When the economy is working at a point below the production possibility
curve, then more capital can be created without a reduction in the production
of consumer goods because by employing idle and unemployed resources,
economy can produce more of capital goods.
But, as has been explained above, if the economy is utilising its resources
fully then the rate of capital formation cannot be increased without the
reduction in consumption. But it is worth noting that when the rate of capital

formation is raised, this does not mean that amount of consumption is


reduced forever.
The accumulation of more capital enables economy to increase its production
of consumer goods in the future. That is, the accumulation of capital raises the
productive capacity of the economy. Thus, capital accumulation implies that
less jam today for more jam tomorrow.
Since the accumulation of capital raises the productive capacity, national
production will increase, that is, economic growth will take place. As a result,
the economy will not remain on the same production possibility curve and its
production possibility curve will shift outward which indicates that the economy
will be able to produce more than before.
The greater the rate of capital formation, the greater the extent of shift in the
production possibility curve, and the greater the rate of economic growth.
Consider Figure 5.6 in which in the beginning the economy is producing
OC1 of consumer goods and OK1 of capital goods on the production possibility
curve P1P1.
If the economy maintains this rate of capital formation, then the production
possibility curve will go on shifting and the economy will be growing annually
at a certain fixed rate. It should be noted that in Figure 5.6, as a result of low
rate of capital formation, production possibility curve shifts outward at a
relatively slow speed. Thus growth path OR in Fig. 5.6 represents a lower rate
of economic growth.

If the society wants to obtain a higher rate of economic growth, it will have to
raise its rate of capital formation. This is shown in Fig. 5.7 in which the
economy is producing at point t1 on the production possibility curve P1P1, with
OK2 of capital goods at OC1 of consumer goods.

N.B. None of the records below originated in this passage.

-- ==== Sys2Proof/Machine/Lamp.lean ====
section
/-!
DEFINITION. Sys2Proof/Machine/Lamp.lean: the lamp units of YD: boost stages, sinks, dimming, derating, NTC inputs and the matrix
(09 R207 to R219).
-/

namespace Sys2Proof.Machine

/-- The boost stage of a sink (09 R207). -/
def stageOf (n : Nat) : Nat := n / 6

/-- The sinks of a stage (09 R207). -/
def stageSinks (b : Nat) : List Nat := (List.range 6).map fun k => 6 * b + k

-- Fields ----------------------------------------------------------------------------------------------------------------

/-- VMAX, HR_TGT and ILIM_IN of a BOOST_CFG word in mV, mV and mA (09 Table 9.12). DEDUCED: VMAX takes eight bits, as its reset value 130 and
the reset word do (log entry 58). -/
def boostVmax (w : Nat) : Int := 500 * clampN 20 130 (bits w 7 0)
def boostTarget (w : Nat) : Int := 100 * clampN 5 15 (bits w 11 8)
def boostIlim (w : Nat) : Int := 500 * clampN 2 24 (bits w 20 16)

/-- The current code in effect: 1 to 12 act as 13 (09 R213). -/
def sinkCode (i : Nat) : Nat := if i = 0 then 0 else max 13 i

/-- The current of a code in mA, rounded down: 1.5625 mA a step (09 R213). -/
def codeMa (i : Nat) : Nat := i * 25 / 16

/-- The share factor of a sink: k, but for shed class 0 (09 R211). -/
def sinkShare (r : Regs) (c : Chip) (n : Nat) : Nat := if shedClass r (92 + n) = 0 then 256 else (c.boost (stageOf n)).k

/-- FACTOR: f_T × k in 1/256 (09 Table 9.12), 0 while the sink is off, as at reset (log entry 58). -/
def sinkFactor (r : Regs) (c : Chip) (n : Nat) : Nat := if (c.sink n).on then (c.sink n).fT * sinkShare r c n / 256 else 0

/-- The applied code: I_SET × f_T × k ÷ 65,536, rounded, at least 13 while the sink is on (09 R213). -/
def sinkApplied (r : Regs) (c : Chip) (n : Nat) : Nat :=
  let s := c.sink n
  if s.on then max 13 ((sinkCode s.iSet * s.fT * sinkShare r c n + 32768) / 65536) else 0

/-- A temperature byte: °C + 50 (09 R232). -/
def tempByte (t : Int) : Nat := (clampI 0 255 (t / 1000 + 50)).toNat

/-- SINK_STATUS (09 Table 9.12). -/
def sinkStatus (r : Regs) (c : Chip) (n : Nat) : Nat :=
  let s := c.sink n
  sinkApplied r c n + sinkFactor r c n % 512 * 1024 +
    flagBits [(19, s.on), (20, s.openS), (21, s.ntcFault), (22, s.nocal), (23, decide ((c.boost (stageOf n)).k < 256))] + tempByte s.temp * 2 ^ 24

/-- BOOST_STATUS (09 Table 9.12). -/
def boostStatus (b : Boost) : Nat :=
  (b.vout / 100).toNat % 1024 + flagBits [(10, b.running), (11, b.inlim), (12, b.ceil), (13, b.ov), (14, b.short)] + (b.iin / 10).toNat % 65536 * 65536

/-- NTC_STATUS (09 Table 9.12). -/
def ntcStatus (x : Ntc) : Nat := tempByte x.temp + flagBits [(8, x.open_), (9, x.short)]

/-- MX_STATUS (09 Table 9.12). -/
def mxStatus (m : Matrix) : Nat := flagBits [(0, m.scanning), (1, m.blanked), (2, m.short)] + m.shortLine % 8 * 256

-- Events ----------------------------------------------------------------------------------------------------------------

/-- The payload of a sink's events (09 R232). -/
def sinkPay (r : Regs) (n cause : Nat) (c : Chip) : Nat :=
  pay ([cause] ++ two (sinkApplied r c n) ++ two (sinkFactor r c n) ++ [tempByte (c.sink n).temp])

/-- An event of a sink (09 R232). -/
def sinkEvent (r : Regs) (n cause cls : Nat) (c : Chip) : Chip := yardEvent (92 + n) cls (sinkPay r n cause c) c

/-- The payload of a boost stage's events (09 R232). -/
def boostPay (b cause : Nat) (c : Chip) : Nat :=
  let x := c.boost b
  pay ([cause] ++ two (x.vout / 100).toNat ++ two (x.iin / 10).toNat ++ [x.incl])

/-- An event of a boost stage (09 R232). -/
def boostEvent (b cause cls : Nat) (c : Chip) : Chip := yardEvent (90 + b) cls (boostPay b cause c) c

/-- The payload of the matrix's events (09 R232). -/
def mxPay (cause : Nat) (c : Chip) : Nat :=
  let m := c.halt.mx
  pay [cause, m.line, m.colOpen % 256, m.colOpen / 256 % 256, m.colOpen / 65536 % 256]

/-- An event of the matrix (09 R232). -/
def mxEvent (cause cls : Nat) (c : Chip) : Chip := yardEvent 104 cls (mxPay cause c) c

-- Boost stages ----------------------------------------------------------------------------------------------------------

/-- A calibration of a sink of the stage runs (09 R217). -/
def stageCal (c : Chip) (b : Nat) : Bool := (stageSinks b).any fun n => (c.sink n).calJob.isSome

/-- A stage runs while at least one of its sinks is on or is calibrated, it is enabled and neither shorted nor stopped by over-voltage; it
starts at its input voltage + 1 V, or for a calibration at VMAX, with its registers of now (09 R208, R212, R217, R233). -/
def stageRun (r : Regs) (b : Nat) (c : Chip) : Chip :=
  c.modBoost b fun x =>
    let cfg := r.h (Reg.BOOST_CFG b)
    let want := ((stageSinks b).any (fun n => (c.sink n).on) || stageCal c b) && bit (if x.running then x.cfg else cfg) 12 && !x.short && !x.ov
    let x := if want && !x.running then
        { x with running := true, sw := true, cfg := cfg, pol := r.h (Reg.BOOST_POLICY b), vset := (c.feed 2).mv + 1000, clampMs := 0 }
      else { x with running := want, sw := x.sw && want }
    if x.running && stageCal c b then { x with vset := boostVmax x.cfg } else x

/-- The share factor after a 1 ms update (09 R211); without an included sink there is no least headroom. -/
def shareNext (b : Boost) (hmin : Option Int) (iin : Int) (inlim : Bool) : Nat :=
  if inlim && (hmin.any fun h => decide (h < boostTarget b.cfg)) then max 32 (b.k - 8)
  else if !inlim && decide (10 * iin < 9 * boostIlim b.cfg) then min 256 (b.k + 2) else b.k

/-- The 1 ms update of a stage (09 R208, R209, R211): input and output voltage in mV, input current in mA, whether its input limit acted in
more than half of the cycles, and the headroom samples in mV taken since the last update. With no sink included the stage stops switching; below
its lower edge, the input + 1 V, it does too. ADAPT_CLAMP is raised for VMAX only, as R209 says (15 R344; log entry 58). -/
def boostUpdate (b : Nat) (vin vout iin : Int) (inlim : Bool) (heads : List (Fin 12 × Int)) (_r : Regs) (c : Chip) : Chip :=
  let c := heads.foldl (fun c h => c.modSink h.1.val fun s => { s with head := h.2, headT := c.now }) c
  let c := c.modBoost b fun x => { x with vout := vout, iin := iin, inlim := inlim }
  let x := c.boost b
  let inc := (stageSinks b).filter fun n => (c.sink n).on && !(c.sink n).openS && decide (c.now ≤ (c.sink n).headT + 20000000)
  let hs := inc.map fun n => (c.sink n).head
  let hmin := hs.foldl min (hs.headD 0)
  let k := shareNext x (if inc.isEmpty then none else some hmin) iin inlim
  let shared (c : Chip) : Chip := if (x.k == 256) != (k == 256) then boostEvent b 7 Cls.limit c else c
  if !x.running || inc.isEmpty || stageCal c b then
    shared (adaptClamp (4 + b) 0 false id
      (c.setBoost b { x with incl := inc.length, k := k, ceil := false, clampMs := 0, sw := x.running && stageCal c b }))
  else
    let step : Int := if hmin ≤ 100 then 4000 else clampI (-1000) 1000 ((boostTarget x.cfg - hmin) / 2)
    let vmax := boostVmax x.cfg
    let beyond := decide (vmax < x.vset + step)
    let below := decide (x.vset + step < vin + 1000)
    let ms := if beyond then min 10 (x.clampMs + 1) else 0
    let c := c.setBoost b { x with sw := !below, vset := clampI (vin + 1000) vmax (x.vset + step), ceil := decide (vmax ≤ x.vset + step), clampMs := ms, k := k, incl := inc.length }
    let c := adaptClamp (4 + b) 0 (beyond || below) id c
    shared (if ms = 10 ∧ x.clampMs ≠ 10 then boostEvent b 0x0A Cls.limit c else c)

If the economy maintains this rate of capital formation, production possibility


curve will go on shifting outward to a greater extent than in Figure 5.6. This
means that the rate of economic growth will now be relatively greater than in
Figure 5.6. In the two Figures 5.6 and 5.7, it will be noticed that, in the
beginning in Fig. 5.7; the production of consumer goods is less than in Figure
5.6, but when as a result of higher rate of economic growth, production
possibility curves reach their position P4P4 at time t4, it will be producing more
consumer goods in Fig. 5.7 exhibiting higher rate of economic growth than in

Figure 5.6, where the rate of capital formation and therefore the rate of
economic growth is relatively less.
We have explained above economic growth which has been brought about by
capital formation. Besides capital formation, there are other factors which
determine rate of economic growth. Progress in technology and expansion in
education also favorably affect rate of economic growth and cause production
possibility curve to shift outward.
We have explained above only some important uses of production possibility
curve. There are several other uses of production possibility curve. We can
understand better the concept of opportunity cost with the aid of production
possibility curve.
The concept of production possibility curve has also been extensively used in
welfare economics and in the theory of international trade. In the modern
economic theory gains from international trade have also been explained with
the aid of production possibility curve.